Who invented doubles? No one knows for sure, yet there's little argument over the formula: The outside dough must be hot and fresh, not reheated. The chickpea curry filling should be substantial, not watery, for it will spill out when you bite in. The pepper sauce must be homemade, not off-the-shelf. And, above all, the doubles should be served immediately after preparation, eaten on the street.
That a humble street snack has inspired such fervent connoisseurship is by no means unique to Trinidad. All over the world, on street corners, in outdoor markets, along country roads, under palm-tree palapas by the beach, I've found similar national culinary treasures. From the 15-cent barbecued pork sticks of Bangkok to vatapa, the pungent dried shrimp sandwich of Bahia, Brazil, these foods are inseparable from the places and people that have nurtured them. To miss sampling these national treasures is like visiting Egypt and skipping the Pyramids.

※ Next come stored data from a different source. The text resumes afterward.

/-! ### countSpike -/

@[simp] theorem State.countSpike_pending (s : State) (ln : LaneId) : (s.countSpike ln).pending = s.pending := rfl
@[simp] theorem State.countSpike_tb (s : State) (ln : LaneId) : (s.countSpike ln).tb = s.tb := rfl
@[simp] theorem State.countSpike_lanes (s : State) (ln : LaneId) : (s.countSpike ln).lanes = s.lanes := rfl
@[simp] theorem State.countSpike_temp (s : State) (ln : LaneId) : (s.countSpike ln).temp = s.temp := rfl
@[simp] theorem State.countSpike_drift (s : State) (ln : LaneId) : (s.countSpike ln).drift = s.drift := rfl
@[simp] theorem State.countSpike_tables (s : State) (ln : LaneId) : (s.countSpike ln).tables = s.tables := rfl
@[simp] theorem State.countSpike_store (s : State) (ln : LaneId) : (s.countSpike ln).store = s.store := rfl
@[simp] theorem State.countSpike_capture (s : State) (ln : LaneId) : (s.countSpike ln).capture = s.capture := rfl
@[simp] theorem State.countSpike_link (s : State) (ln : LaneId) : (s.countSpike ln).link = s.link := rfl
@[simp] theorem State.countSpike_mail (s : State) (ln : LaneId) : (s.countSpike ln).mail = s.mail := rfl

/-! ### reopenTallies -/

@[simp] theorem State.reopenTallies_pending (s : State) : (s.reopenTallies).pending = s.pending := rfl
@[simp] theorem State.reopenTallies_tb (s : State) : (s.reopenTallies).tb = s.tb := rfl
@[simp] theorem State.reopenTallies_lanes (s : State) : (s.reopenTallies).lanes = s.lanes := rfl
@[simp] theorem State.reopenTallies_temp (s : State) : (s.reopenTallies).temp = s.temp := rfl
@[simp] theorem State.reopenTallies_drift (s : State) : (s.reopenTallies).drift = s.drift := rfl
@[simp] theorem State.reopenTallies_tables (s : State) : (s.reopenTallies).tables = s.tables := rfl
@[simp] theorem State.reopenTallies_store (s : State) : (s.reopenTallies).store = s.store := rfl
@[simp] theorem State.reopenTallies_tally (s : State) :
    (s.reopenTallies).tally = { s.tally with active := Four.fill (Tally.opened s.temp.tw), openedAt := s.tb.seconds, extension := 0 } := rfl
@[simp] theorem State.reopenTallies_capture (s : State) : (s.reopenTallies).capture = s.capture := rfl
@[simp] theorem State.reopenTallies_link (s : State) : (s.reopenTallies).link = s.link := rfl
@[simp] theorem State.reopenTallies_mail (s : State) : (s.reopenTallies).mail = s.mail := rfl

/-! ### setDriftBand -/

@[simp] theorem State.setDriftBand_pending (s : State) (ln : LaneId) (b : Band) (x : DriftBand) : (s.setDriftBand ln b x).pending = s.pending := rfl
@[simp] theorem State.setDriftBand_tb (s : State) (ln : LaneId) (b : Band) (x : DriftBand) : (s.setDriftBand ln b x).tb = s.tb := rfl
@[simp] theorem State.setDriftBand_lanes (s : State) (ln : LaneId) (b : Band) (x : DriftBand) : (s.setDriftBand ln b x).lanes = s.lanes := rfl
@[simp] theorem State.setDriftBand_temp (s : State) (ln : LaneId) (b : Band) (x : DriftBand) : (s.setDriftBand ln b x).temp = s.temp := rfl
@[simp] theorem State.setDriftBand_tables (s : State) (ln : LaneId) (b : Band) (x : DriftBand) : (s.setDriftBand ln b x).tables = s.tables := rfl
@[simp] theorem State.setDriftBand_store (s : State) (ln : LaneId) (b : Band) (x : DriftBand) : (s.setDriftBand ln b x).store = s.store := rfl
@[simp] theorem State.setDriftBand_tally (s : State) (ln : LaneId) (b : Band) (x : DriftBand) : (s.setDriftBand ln b x).tally = s.tally := rfl
@[simp] theorem State.setDriftBand_capture (s : State) (ln : LaneId) (b : Band) (x : DriftBand) : (s.setDriftBand ln b x).capture = s.capture := rfl
@[simp] theorem State.setDriftBand_link (s : State) (ln : LaneId) (b : Band) (x : DriftBand) : (s.setDriftBand ln b x).link = s.link := rfl
@[simp] theorem State.setDriftBand_mail (s : State) (ln : LaneId) (b : Band) (x : DriftBand) : (s.setDriftBand ln b x).mail = s.mail := rfl

/-! ### setFrozen -/

@[simp] theorem State.setFrozen_pending (s : State) (ln : LaneId) (on : Bool) : (s.setFrozen ln on).pending = s.pending := rfl
@[simp] theorem State.setFrozen_tb (s : State) (ln : LaneId) (on : Bool) : (s.setFrozen ln on).tb = s.tb := rfl
@[simp] theorem State.setFrozen_lanes (s : State) (ln : LaneId) (on : Bool) : (s.setFrozen ln on).lanes = s.lanes := rfl
@[simp] theorem State.setFrozen_temp (s : State) (ln : LaneId) (on : Bool) : (s.setFrozen ln on).temp = s.temp := rfl
@[simp] theorem State.setFrozen_tables (s : State) (ln : LaneId) (on : Bool) : (s.setFrozen ln on).tables = s.tables := rfl
@[simp] theorem State.setFrozen_store (s : State) (ln : LaneId) (on : Bool) : (s.setFrozen ln on).store = s.store := rfl
@[simp] theorem State.setFrozen_tally (s : State) (ln : LaneId) (on : Bool) : (s.setFrozen ln on).tally = s.tally := rfl
@[simp] theorem State.setFrozen_capture (s : State) (ln : LaneId) (on : Bool) : (s.setFrozen ln on).capture = s.capture := rfl
@[simp] theorem State.setFrozen_link (s : State) (ln : LaneId) (on : Bool) : (s.setFrozen ln on).link = s.link := rfl
@[simp] theorem State.setFrozen_mail (s : State) (ln : LaneId) (on : Bool) : (s.setFrozen ln on).mail = s.mail := rfl

/-! ### setStaging -/

@[simp] theorem State.setStaging_pending (s : State) (x : Option Staging) : (s.setStaging x).pending = s.pending := rfl
@[simp] theorem State.setStaging_tb (s : State) (x : Option Staging) : (s.setStaging x).tb = s.tb := rfl
@[simp] theorem State.setStaging_lanes (s : State) (x : Option Staging) : (s.setStaging x).lanes = s.lanes := rfl
@[simp] theorem State.setStaging_temp (s : State) (x : Option Staging) : (s.setStaging x).temp = s.temp := rfl
@[simp] theorem State.setStaging_drift (s : State) (x : Option Staging) : (s.setStaging x).drift = s.drift := rfl
@[simp] theorem State.setStaging_tables (s : State) (x : Option Staging) :
    (s.setStaging x).tables = { s.tables with staging := x } := rfl
@[simp] theorem State.setStaging_store (s : State) (x : Option Staging) : (s.setStaging x).store = s.store := rfl
@[simp] theorem State.setStaging_tally (s : State) (x : Option Staging) : (s.setStaging x).tally = s.tally := rfl
@[simp] theorem State.setStaging_capture (s : State) (x : Option Staging) : (s.setStaging x).capture = s.capture := rfl
@[simp] theorem State.setStaging_link (s : State) (x : Option Staging) : (s.setStaging x).link = s.link := rfl
@[simp] theorem State.setStaging_mail (s : State) (x : Option Staging) : (s.setStaging x).mail = s.mail := rfl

Street food is culinary minimalism: Without walls or overhead, a chef is free to chase perfection, distill flavors and textures to their essence, learn directly, and sometimes painfully, from his or her customers what works and what doesn't.
In countries with a well-developed restaurant culture, you may indeed find this perfection served indoors. But in my favorite places, the true flavors are at the end of long, patient lines, steaming or frying in little carts, sending out those delicious aromas that tell me, with certainty, exactly where in the world I am.